At the beginning of 1997, Ackermann was in a Bok squad announced by Andre Markgraaff for fitness testing.
“Two weeks later I was told I had tested positive for a banned substance.”
Ackermann had been given bad advice at a time when sport was still waking up to the perils of steroid use.
“It was a very dark time for me,” he said. “A two-year sentence for something I used once and which did not help? I was devastated, an emotional wreck at first and then an angry bull. The loss of earnings did not bother me. It was missing out on playing the All Blacks and the British Lions of ‘97. It was agony to know I should have been part of it, but for a horrible misunderstanding.”
The disappointment gave way to a hunger to play again for the Boks.
“I felt obligated to my family, friends and fans to play again. There was unfinished business. I wanted to prove that making the Boks had not been a fluke.”
Ackermann was offered a lifeline by former All Blacks coach Laurie Mains, who coached the Lions and Cats in 2000 and 2001.
“Laurie brought discipline to our rugby and our good form helped me to get picked by (Bok coach) Harry Viljoen, and my first Test back (the 20-15 win over France in Durban in 2001) brought immense relief.”
Ackermann played four Tests before dislocating a shoulder, underwent surgery and then dislocated it again.
“I was down and out. Nobody wanted to take a chance on my suspect shoulder. Then Andre Markgraaff at Griquas took a gamble and signed me for two years.”

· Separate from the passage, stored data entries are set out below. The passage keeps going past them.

/-- The claims of a chute are lost (R117). -/
theorem ClaimsLost.loseClaims {s : State} {k : Nat} {c : Chute} (hk : s.chute? k = some c) :
    Changes [.store, .loop, .chutes, .notices] s (s.loseClaims k) ∧ ClaimsLost s (s.loseClaims k) k c ∧
    (s.loseClaims k).chute? k =
      some { c with state := faulted c.state .cartLost, landing := [], jams := [], reserved := 0 } ∧
    (∀ j, j ≠ k → (s.loseClaims k).chute? j = s.chute? j) ∧
    (s.notices.sources.length = 15 → ∀ m, m ∈ (s.loseClaims k).subjects .chuteFault ↔
      m ∈ s.subjects .chuteFault ∨ m = k ∧ ∀ v, c.state ≠ .fault v) ∧
    (∀ w, w ≠ .chuteFault → (s.loseClaims k).subjects w = s.subjects w) ∧
    (s.loseClaims k).notices.sources.length = s.notices.sources.length := by
  let l := c.landing.map (·.bag) ++ c.jams
  let u := s.makeAllMissing l
  let v := (u.modifyChute k (fun c => { c with landing := [], jams := [] })).disarmChute k
  have he : s.loseClaims k = v.faultChute k .cartLost := by unfold State.loseClaims; rw [hk]
  have hu := (Keeps.makeAllMissing l s).changes
  have huc (j : Nat) : u.chute? j = s.chute? j := by
    unfold State.chute?
    rw [show u.chutes = s.chutes from hu .chutes (by decide)]
  have hset (w : State) (x : Loop) (j : Nat) : (w.setLoop x).chute? j = w.chute? j := rfl
  have hvk : v.chute? k = some { c with landing := [], jams := [], reserved := 0 } := by
    change ((u.modifyChute k (fun c => { c with landing := [], jams := [] })).disarmChute k).chute? k = _
    unfold State.disarmChute
    rw [State.modifyChute_chute?, if_pos rfl, hset, State.modifyChute_chute?, if_pos rfl, huc, hk]
    rfl
  have hvj (j : Nat) (hj : j ≠ k) : v.chute? j = s.chute? j := by
    change ((u.modifyChute k (fun c => { c with landing := [], jams := [] })).disarmChute k).chute? j = _
    unfold State.disarmChute
    rw [State.modifyChute_chute?, if_neg hj, hset, State.modifyChute_chute?, if_neg hj, huc]
  have hvs : v.store = u.store := rfl
  have hvn : v.notices = s.notices := hu .notices (by decide)
  have hvl : v.loop = { s.loop with carriers := v.loop.carriers } := by
    change ({ u.loop with carriers := _ } : Loop) = _
    rw [show u.loop = s.loop from hu .loop (by decide)]
    rfl
  have hvi (i : Nat) : v.carrier? i = (s.carrier? i).map (fun e =>
      if e.armed.any (fun m => m.chute == k) = true then ⟨e.content, none⟩ else e) := by
    unfold State.carrier?
    change (u.loop.carriers.map _)[i]? = _
    rw [show u.loop = s.loop from hu .loop (by decide), List.getElem?_map]
    cases s.loop.carriers[i]? with
    | none => rfl
    | some e =>
      simp only [Option.map_some]
      cases he : e.armed with
      | none => simp
      | some m => simp
  obtain ⟨f1, f2, f3, f4, f5⟩ := State.faultChute_cartLost hvk
  have hf := (Keeps.faultChute v k .cartLost).changes
  have hfs : (v.faultChute k .cartLost).store = u.store := (hf .store (by decide)).trans hvs
  have hfl : (v.faultChute k .cartLost).loop = v.loop := hf .loop (by decide)
  have hsub (w : Source) : v.subjects w = s.subjects w := State.subjects_congr hvn w
  obtain ⟨m1, m2, m3, m4, m5⟩ := State.makeAllMissing_store l s
  rw [he]
  refine ⟨he ▸ (Keeps.loseClaims s k).changes.mono (by decide),
    ⟨?_, fun i => ?_, ?_, ?_, fun g b hg hb => ?_, fun i hi => ?_, fun hn hst w => ?_⟩, f1, fun j hj => (f2 j hj).trans (hvj j hj), ?_, fun w hw => (f4 w hw).trans (hsub w), f5.trans (by rw [hvn])⟩
  · rw [hfl]; exact hvl
  · unfold State.carrier?; rw [hfl]; exact hvi i
  · rw [hfs]; exact m3
  · rw [hfs]; exact m4
  · have : (v.faultChute k .cartLost).bag? g = u.bag? g := by unfold State.bag?; rw [hfs]
    rw [this, m1, if_pos hg, hb]
    rfl
  · rw [hfs]; exact m2 i hi
  · rw [hfs]; exact m5 hn hst w
  · rw [← hsub]
    rw [show v.notices.sources.length = s.notices.sources.length by rw [hvn]] at f3
    exact f3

Markgraaff believed in Ackermann. He gave him his first Springbok cap in 1996, persuaded Viljoen to pick him in 2001 and he took him in when nobody wanted him in 2003. So in 2004 and 2005, Ackermann played in the Currie Cup for Griquas and during the Super 12 season he played club rugby in Italy.
Another former Springbok coach, Rudolf Straeuli, offered Ackermann a contract with the Sharks and by the end of 2006, Ackermann was once more a Springbok under Jake White.

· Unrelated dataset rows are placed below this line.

-- ==== Sys2Proof/Tests/Slice0.lean ====
section
/-! SUPPORT. The model's own tests: what the check on terms refuses, how bytes spell commands, and, for every statement that
has hypotheses, a state and operands that meet them, clause by clause. -/

namespace Sys2Proof.Tests

open Sys2Proof Sys2Proof.Machine

set_option Elab.async false

/-! ## Ill-formed terms are refused -/

/-- A header with an empty key and no body. -/
def head0 : Head := Head.whole (Key.ofNumber 0) 0

theorem test_wellFormed_statusOnly : (Instr.statusOnly 0x80).wellFormed = false ∧ (Instr.statusOnly 0x01).wellFormed = false ∧
    (Instr.statusOnly 0x81).wellFormed = true := by decide +kernel
theorem test_wellFormed_fetch : (Instr.fetch 0).wellFormed = false := by decide +kernel
theorem test_wellFormed_unknownRequest : (Instr.unknownRequest 0x0C head0).wellFormed = false ∧
    (Instr.unknownRequest 0 head0).wellFormed = false ∧ (Instr.unknownRequest 0x80 head0).wellFormed = false ∧
    (Instr.unknownRequest 0x0D head0).wellFormed = true := by decide +kernel
theorem test_wellFormed_lists :
    (Instr.configNode head0 (some .loop) (List.replicate 256 0)).wellFormed = false ∧
    (Instr.cabinPut head0 0 1 (List.replicate 256 (1, 1))).wellFormed = false ∧
    (Instr.noticeMask head0 [] (some true)).wellFormed = false := by decide +kernel
theorem test_wellFormed_numbers : (Instr.cutComplete 40).wellFormed = false ∧
    (Instr.landingDeadline 40).wellFormed = false ∧ (Instr.checkDeadline 512).wellFormed = false ∧
    (Instr.doorArbitrate 6).wellFormed = false ∧ (Instr.cartComplete 6).wellFormed = false ∧
    (Instr.nodeDown 0).wellFormed = false ∧ (Instr.nodeDown 33).wellFormed = false ∧
    (Instr.cartRemoved ⟨1, 0, 0⟩ 0 0 1).wellFormed = false := by decide +kernel

/-! ## Bytes and commands (R172, R174, R182, R183) -/

/-- The CRC of "123456789" for the polynomial and start value of R183. -/
theorem test_crc : crc16 [0x31, 0x32, 0x33, 0x34, 0x35, 0x36, 0x37, 0x38, 0x39] = 0x29B1 := by decide +kernel

/-- The bytes of a frame from node 1, sequence 61, with stamp 201. -/
def wire (kind : Byte) (payload : List Byte) : List Byte := frameBytes 1 61 kind 201 payload

theorem test_frames_decode :
    commandOfFrame (wire 0x01 []) = .pitch ⟨1, 61, 201⟩ ∧
    commandOfFrame (wire 0x02 []) = .home ⟨1, 61, 201⟩ ∧
    commandOfFrame (wire 0x05 [7, 1]) = .check ⟨1, 61, 201⟩ 7 1 ∧
    commandOfFrame (wire 0x06 [7]) = .land ⟨1, 61, 201⟩ 7 ∧
    commandOfFrame (wire 0x07 [7, 1, 1]) = .cartPresent ⟨1, 61, 201⟩ 7 1 ∧
    commandOfFrame (wire 0x07 [7, 1, 0]) = .cartRemoved ⟨1, 61, 201⟩ 7 1 0 := by decide +kernel
theorem test_tag_frames_decode :
    commandOfFrame (wire 0x03 [2, 1, 0, 0, 1, 44]) = .launch ⟨1, 61, 201⟩ 2 1 300 ∧
    commandOfFrame (wire 0x04 [3, 1, 1, 0, 0, 1, 44]) = .arch ⟨1, 61, 201⟩ 3 1 1 300 ∧
    commandOfFrame (wire 0x08 [5, 1, 0, 0, 1, 44]) = .doorscan ⟨1, 61, 201⟩ 5 1 300 ∧
    commandOfFrame (wire 0x09 [9, 2, 0, 0, 0, 0]) = .encode ⟨1, 61, 201⟩ 9 2 0 := by decide +kernel
theorem test_frames_outside_the_format : readFrame (wire 0x01 [0]) = none ∧ readFrame (wire 0x10 []) = none ∧
    readFrame (0xA5 :: 0 :: 1 :: 61 :: 1 :: 201 :: [0, 0]) = none := by decide +kernel
theorem test_transactions_decode :
    commandOfTransaction [0] = some (.statusOnly 0) ∧
    commandOfTransaction (0x80 :: List.replicate 8 0) = some (.fetch 9) ∧
    commandOfTransaction [0x08, 0x00, 0, 0, 0, 0] = some (.run ⟨0, ⟨0, 0, 0, 0⟩, 6⟩) ∧
    commandOfTransaction [0x0D, 0, 0, 0, 0, 0] = some (.unknownRequest 0x0D ⟨0, ⟨0, 0, 0, 0⟩, 6⟩) ∧
    commandOfTransaction [0x01, 0x03, 0, 0, 0, 0, 1, 44, 96] = some (.configLoop ⟨3, ⟨0, 0, 0, 0⟩, 9⟩ 300 96) ∧
    commandOfTransaction [0x20, 0x84, 1, 0, 0x1F, 0x40, 0, 0, 1, 44] =
      some (.bagRegister ⟨0x84, ⟨1, 0, 0x1F, 0x40⟩, 10⟩ 300) := by decide +kernel
/-- What comes beyond a body is ignored: a BAG GET of body length 0 has the handle form whatever follows, and its echo with it. -/
theorem test_bytes_beyond_the_body :
    commandOfTransaction [0x21, 0, 0, 0, 1, 44, 1] = some (.bagGet ⟨0, ⟨0, 0, 1, 44⟩, 7⟩ (some .handle)) ∧
    commandOfTransaction [0x21, 1, 0, 0, 1, 44, 1, 9] = some (.bagGet ⟨1, ⟨0, 0, 1, 44⟩, 8⟩ (some .tag)) ∧
    Head.forBagGet ⟨0, ⟨0, 0, 1, 44⟩, 7⟩ (some .tag) = ⟨0, ⟨0, 0, 1, 0⟩, 7⟩ ∧
    Head.forBagGet ⟨1, ⟨0, 0, 1, 44⟩, 6⟩ (some .tag) = ⟨1, ⟨0, 0, 1, 0⟩, 6⟩ ∧
    Head.forBagGet ⟨1, ⟨0, 0, 1, 44⟩, 7⟩ (some .tag) = ⟨1, ⟨0, 0, 1, 44⟩, 7⟩ := by decide +kernel
theorem test_no_table_bits : decodeTableWord 8 1 = none ∧ State.reset.withFetchWord 8 1 = State.reset := by decide +kernel

/-! ## A small hall -/

/-- Routes 3 of berth A and none other bound: to door 0, with chute 0. -/
def route3 : Route := ⟨some 0, [0], [], .idle, false, false, 5⟩

/-- The key of that route. -/
def key3 : RouteKey := ⟨.berthA, 3⟩

/-- A cabin of route 3 with one guest in a state, at a place of the pool. -/
def cabin (g : GuestState) (live place : Nat) : Cabin := ⟨3, 2, [⟨1, 11, g⟩], none, 0, live, 0, .noPull, none, place⟩

/-- Cabins 7 (SAILING), 8 (VOID), 9 (PENDING), 10 (VOID, forwarded to 7) and 11 (full) of berth A. -/
def cabins : Table Cabin :=
  [(7, { cabin .boarded 1 0 with forwardedIn := 1 }), (8, cabin .notSailing 0 1), (9, cabin .expected 0 2),
   (10, { cabin .notSailing 0 3 with forward := some 7 }), (11, cabin .boarded 2 4)]

/-- A cart at chute 0, of route 3, with some entries. -/
def cart (l : List Entry) (st : CartState) : Cart := ⟨0, some key3, 4, l, 0, false, st⟩

/-- Chute 0, a DECK chute of route 3 with cart 1 active at X. -/
def deck : Chute := ⟨.deck, 30, 4, 8, 4, 4, some key3, .opened, 0, [], [], .cart 1, .empty, some .x, 0⟩

/-- Chute 1, a STRAY chute. -/
def strayChute : Chute := ⟨.stray, 40, 4, 8, 4, 4, none, .opened, 0, [], [], .empty, .empty, none, 0⟩

/-- Door 0 of berth A, free. -/
def door0 : Door := ⟨.berthA, 5, false, HaltSet.empty, none, none⟩

/-- A node of a role heard at second 100, expecting sequence 5. -/
def node (r : Role) (l : List Nat) : Node := ⟨some r, l, .live, some 5, some 100, 0⟩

“The third time was like the first time. We toured the UK and Ireland, which I had never done before, and to play at Twickenham for the first time and at that stage of my career was very special.”
In two decades, Ackermann went through it all: injuries, suspension, small unions, big unions, a little club in Italy and Northampton Saints in England, and three stints with the Boks.
After all of this, what means the most to him?
“Each time I was handed a Springbok jersey I felt overwhelming pride, and if my career can inspire even one player to fight back from adversity, I will have served South African rugby.”
Ackermann has had a highly successful career as a coach. He pulled the Lions out of a nosedive and guided them to three Super Rugby finals. He also led Gloucester to success in the English Premiership and coached the Red Hurricanes in Japan. This is an extract from Mike Greenaway’s best-selling book, The Fireside Springbok.